ABOUT THIS TASK. Say how many lines of the listing below include the word "stores", with no other output.

INPUT RECORDS.
/-- A taken selection that is not refused stores NEXT and NEXTEN, RUN 1 starts an idle head outside a unit reset whose timing is
  legal or makes it wait for its reference, RUN 0 ends a wait at once, and CLR zeroes the underrun count (R111, R227, R230,
  R243, R244). -/
def Obligations.HeadWritesComplete : Prop :=
  ∀ (h : Fin 16) (m : Fin 32) (s : State) (v : BitVec 28) (e : Env),
      (Taken s m (Rg.LAST_HD_SEL h) v.toNat →
      s.selBad h v.toNat = false →
      Writes (.lastHdSelWrite h m v e) s (fun t =>
        t.get (Fd.LAST_HD_SEL_NEXTEN h) = v.toNat / 8 % 2 ∧
        t.get (Fd.LAST_HD_SEL_NEXT h) = v.toNat % 8 ∧
        AccessOnly (fun k => k = Rg.LAST_HD_SEL h) s t)) ∧
      (Taken s m (Rg.HD_CTL h) v.toNat →
      s.ctlBad h v.toNat = false →
      nbit v.toNat 15 = true →
      s.headTimingOk h = true →
      (s.headS h).running = false →
      (s.headS h).waitRef = false →
      s.unitInReset (uHead h) = false →
      Writes (.headRun h m v e) s (fun t =>
        t.flag (Fd.HD_CTL_RUN h) = true ∧
        (if v.toNat / 2 ^ 13 % 4 = 1 ∨ v.toNat / 2 ^ 13 % 4 = 2 then (t.headS h).waitRef = true ∧ t.get (Fd.HD_STAT_LOCK h) = 1
          else (t.headS h).running = true) ∧
        t.mem = s.mem)) ∧
      (Taken s m (Rg.HD_CTL h) v.toNat →
      s.ctlBad h v.toNat = false →
      nbit v.toNat 15 = false →
      Writes (.headStop h m v e) s (fun t =>
        t.flag (Fd.HD_CTL_RUN h) = false ∧
        ((s.headS h).waitRef = true → (t.headS h).waitRef = false ∧ t.get (Fd.HD_STAT_LOCK h) = 0) ∧
        ((s.headS h).waitRef = false → t.headS h = s.headS h) ∧
        t.mem = s.mem)) ∧
      (Taken s m (Rg.HD_STAT h) v.toNat →
      nbit v.toNat 24 = true →
      Writes (.underrunCountClear h m v e) s (fun t =>
        t.get (Fd.HD_STAT_URCNT h) = 0 ∧
        AccessOnly (fun k => k = Rg.HD_STAT h) s t))

/-- A taken and legal write of a port's configuration while its lanes are powered stores the mode; a new mode starts the port
  over, RETRAIN restarts a Welt port, and MANREMAP moves a receive lane to the spare and raises the port's source (R308, R316,
  R334, R335). -/
def Obligations.PortWritesComplete : Prop :=
  ∀ (p : Fin 8) (m : Fin 32) (s : State) (v : BitVec 28) (e : Env),
    let mode := v.toNat / 2 ^ 25 % 8;
      (Taken s m (Rg.EYE_WP_CFG p) v.toNat →
      s.portCfgBad p v.toNat = false →
      s.domOn (lanegOf p) = true →
      s.fenced (uPort p) = false →
      s.unitInReset (uPort p) = false →
      s.portMode p ≠ mode →
      Writes (.portModeWrite p m v e) s (fun t =>
        t.portMode p = mode ∧
        (t.get (Fd.EYE_WP_STAT_STATE p) = (if mode = 1 ∨ mode = 2 then 1 else if mode = 5 then 5 else 0)) ∧
        t.get (Fd.EYE_WP_STAT_RXREMAP p) = 0 ∧
        t.mem = s.mem)) ∧
      (Taken s m (Rg.EYE_WP_CFG p) v.toNat →
      s.portCfgBad p v.toNat = false →
      s.domOn (lanegOf p) = true →
      s.fenced (uPort p) = false →
      s.unitInReset (uPort p) = false →
      s.portMode p = 1 →
      mode = 1 →
      nbit v.toNat 8 = true →
      Writes (.portRetrain p m v e) s (fun t =>
        t.get (Fd.EYE_WP_STAT_STATE p) = 1 ∧
        t.get (Fd.EYE_WP_STAT_RXREMAP p) = 0 ∧
        t.get (Fd.EYE_WP_STAT_TXREMAP p) = 0 ∧
        t.mem = s.mem)) ∧
      (Taken s m (Rg.EYE_WP_CFG p) v.toNat →
      s.portCfgBad p v.toNat = false →
      s.domOn (lanegOf p) = true →
      s.unitInReset (uPort p) = false →
      s.portMode p = mode →
      nbit v.toNat 8 = false →
      nbit v.toNat 3 = true →
      Writes (.manremap p m v e) s (fun t =>
        t.get (Fd.EYE_WP_STAT_RXREMAP p) = 1 ∧
        t.get (Fd.EYE_WP_STAT_RXSPARE p) = v.toNat / 2 % 4 ∧
        192 + p.val ∈ t.icu.pend ∧
        t.mem = s.mem))

/-- A taken EN 1 enables a ring with zero indices and EN 0 discards its replies, CPROD and RCONS move a ring's pointer,
  TONGUE_OWNDATA sets OWNER and LOCK for a writer that may, and a register without a rule of its own takes the write by its
  fields' access types (R11, R398, R408, R416). -/
def Obligations.TongueWritesComplete : Prop :=
  ∀ (m : Fin 32) (s : State) (v : BitVec 28) (e : Env),
    (∀ (r : Fin 5),
      Taken s m (ringKey r) v.toNat →
      Writes (.ringEnable r m v e) s (fun t =>
        (s.ringEn (ringKey r) = false ∧ nbit v.toNat 27 = true → t.regN (cptrKey r) = s.regN (cptrKey r) / 2 ^ 26 * 2 ^ 26 ∧
          t.regN (rptrKey r) = s.regN (rptrKey r) / 2 ^ 26 * 2 ^ 26) ∧
        t.ringEn (ringKey r) = nbit v.toNat 27 ∧
        (nbit v.toNat 27 = false → ∀ x, x ∈ t.tongue.replies → x.src ≠ (if h : r.val = 0 then Src.pcie else Src.core ⟨r.val - 1,
          by omega⟩)) ∧
        (AccessOnly (fun k => k = ringKey r ∨ k = cptrKey r ∨ k = rptrKey r) s { t with tongue := s.tongue }))) ∧
    (∀ (r : Fin 5),
      Taken s m (cptrKey r) v.toNat →
      s.ringEn (ringKey r) = true →
      (v.toNat % 8192 + 8192 - s.regN (cptrKey r) / 2 ^ 13 % 2 ^ 13) % 8192 ≤ 4096 →
      Writes (.ringCprodWrite r m v e) s (fun t =>
        t.regN (cptrKey r) % 2 ^ 13 = v.toNat % 2 ^ 13 ∧
        AccessOnly (fun k => k = cptrKey r) s t)) ∧
    (∀ (r : Fin 5),
      Taken s m (rptrKey r) v.toNat →
      s.ringEn (ringKey r) = true →
      (s.regN (rptrKey r) / 2 ^ 13 % 2 ^ 13 + 8192 - v.toNat % 8192) % 8192 ≤ 4096 →
      Writes (.ringRconsWrite r m v e) s (fun t =>
        t.regN (rptrKey r) % 2 ^ 13 = v.toNat % 2 ^ 13 ∧
        AccessOnly (fun k => k = rptrKey r) s t)) ∧
      (let o := ownerOfMaster m;
      let d := s.ownIx o;
      Taken s m Rg.TONGUE_OWNDATA v.toNat →
      d < 192 →
      ¬ (52 ≤ d ∧ d < 64) →
      s.flag (Fd.OWN_LOCK d) = false →
      v.toNat % 16 ≠ 7 →
      o ≠ 0 →
      (s.get (Fd.OWN_OWNER d) = o ∨ (s.get (Fd.OWN_OWNER d) = 0 ∧ v.toNat % 16 = o) ∨ (s.get (Fd.OWN_OWNER 1) = o ∧ d ≠ 1) ∨ o =
        7) →
      Writes (.owndataWrite m v e) s (fun t =>
        t.get (Fd.OWN_OWNER d) = v.toNat % 16 ∧
        t.flag (Fd.OWN_LOCK d) = nbit v.toNat 4 ∧
        AccessOnly (fun k => k = Rg.OWN d) s t)) ∧
    (∀ (i : BitVec 22),
      Taken s m (4 * i.toNat) v.toNat →
      plainKey (4 * i.toNat) = true →
      Writes (.registerWrite i m v e) s (fun t =>
        t.regN (4 * i.toNat) = writeByAccess (4 * i.toNat) (s.regN (4 * i.toNat)) v.toNat % 2 ^ 28 ∧
        AccessOnly (fun k => k = 4 * i.toNat) s t))

/-- A taken and legal fuse command starts a fuse write, PWR_DOMREQ sets the request, a role change begins with BUSY, FLT_ACK
  frees a unit's entries of a class, and FLT_FORCE1 makes the forced record in the lowest free entry (R22, R445, R465, R466,
  R694, R696). -/
def Obligations.TrustAndPowerWritesComplete : Prop :=
  ∀ (m : Fin 32) (s : State) (v : BitVec 28) (e : Env),
      (Taken s m Rg.SEC_FUSECMD v.toNat →
      nbit v.toNat 27 = true →
      v.toNat / 2 ^ 20 % 4 = 1 →
      s.flag Fd.SEC_FUSECMD_BUSY = false →
      s.fenced uSec = false →
      s.fuseBad 1 (v.toNat % 2 ^ 6) none = false →
      Writes (.fuseAdvanceCounter m v e) s (fun t =>
        t.flag Fd.SEC_FUSECMD_BUSY = true ∧
        t.sec.fuse = some (1, v.toNat % 2 ^ 6, []) ∧
        AccessOnly (fun k => k = Rg.SEC_FUSECMD) s { t with sec := s.sec })) ∧
      (Taken s m Rg.SEC_FUSECMD v.toNat →
      nbit v.toNat 27 = true →
      v.toNat / 2 ^ 20 % 4 = 2 →
      s.flag Fd.SEC_FUSECMD_BUSY = false →
      s.fenced uSec = false →
      s.fuseBad 2 (v.toNat % 2 ^ 6) none = false →
      Writes (.fuseRevokeSlot m v e) s (fun t =>
        t.flag Fd.SEC_FUSECMD_BUSY = true ∧
        t.sec.fuse = some (2, v.toNat % 2 ^ 6, []) ∧
        AccessOnly (fun k => k = Rg.SEC_FUSECMD) s { t with sec := s.sec })) ∧
      (let ka := s.get Fd.SEC_FUSEADDR1_ADDRHI * 2 ^ 28 + s.get Fd.SEC_FUSEADDR0_ADDRLO;
      Taken s m Rg.SEC_FUSECMD v.toNat →
      nbit v.toNat 27 = true →
      v.toNat / 2 ^ 20 % 4 = 3 →
      ka % 4 = 0 ∧ sharedBase ≤ ka ∧ ka + 64 ≤ sharedBase + 0x200000 →
      (s.domOn 4 = true ∨ s.domOn 5 = true) →
      s.flag Fd.AWL_LOCK_HELD = false →
      s.flag Fd.SEC_FUSECMD_BUSY = false →
      s.fenced uSec = false →
      s.fuseBad 3 (v.toNat % 2 ^ 6) (some (s.words ka 16)) = false →
      Writes (.fuseProgramSlot m v e) s (fun t =>
        t.flag Fd.SEC_FUSECMD_BUSY = true ∧
        t.sec.fuse = some (3, v.toNat % 2 ^ 6, s.words ka 16) ∧
        AccessOnly (fun k => k = Rg.SEC_FUSECMD) s { t with sec := s.sec })) ∧
      (Taken s m Rg.PWR_DOMREQ v.toNat →
      s.domreqBad (Nat.lor (v.toNat % 2 ^ 20) 3) = false →
      Writes (.pwrDomreqWrite m v e) s (fun t =>
        t.get Fd.PWR_DOMREQ_REQ = Nat.lor (v.toNat % 2 ^ 20) 3 ∧
        t.get Fd.PWR_DOMON_ON = Nat.lor (v.toNat % 2 ^ 20) 3 ∧
        t.flag Fd.PWR_STATE_ERR = s.flag Fd.PWR_STATE_ERR)) ∧
      (Taken s m Rg.SYS_ROLE v.toNat →
      v.toNat % 8 ≤ 4 →
      v.toNat % 8 ≠ 0 →
      v.toNat % 8 - 1 ≠ s.role →
      s.roleBad = false →
      Writes (.sysRoleWrite m v e) s (fun t =>
        t.flag Fd.SYS_ROLE_BUSY = true ∧
        t.role = v.toNat % 8 - 1 ∧
        t.rst.roleTo = some (roleDomains (v.toNat % 8 - 1) (nbit v.toNat 5)) ∧
        AccessOnly (fun k => k = Rg.SYS_ROLE) s { t with rst := s.rst })) ∧
      (let u := v.toNat % 2 ^ 16;
      let cls := v.toNat / 2 ^ 16 % 8;
      let all := nbit v.toNat 19;
      Taken s m Rg.FLT_ACK v.toNat →
      unitValid u = true →
      (all = true ∨ cls ≤ 4) →
      Writes (.fltAckWrite m v e) s (fun t =>
        t.hub.log = s.hub.log.filter (fun x => !(x.2.unit == u && (all || x.2.cls == cls))) ∧
        t.unackOf u = (if all then 0 else Nat.land (s.unackOf u) (Nat.xor 31 (2 ^ cls % 32))) ∧
        t.mem = s.mem)) ∧
      (let u := s.get Fd.FLT_FORCE0_UNIT;
      let r := s.recordOf u (s.get Fd.FLT_FORCE0_CODE) (v.toNat / 2 ^ 24 % 8) (v.toNat % 2 ^ 16) true false;
      Taken s m Rg.FLT_FORCE1 v.toNat →
      nbit v.toNat 27 = true →
      unitValid u = true →
      v.toNat / 2 ^ 24 % 8 ≤ 4 →
      Writes (.faultForce m v e) s (fun t =>
        (∀ x, s.freeEntry = some x → tabFind t.hub.log x = some r) ∧
        t.hub.seq = (s.hub.seq + 1) % 256 ∧
        t.mem = s.mem))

RESPONSE TO THE TASK. 2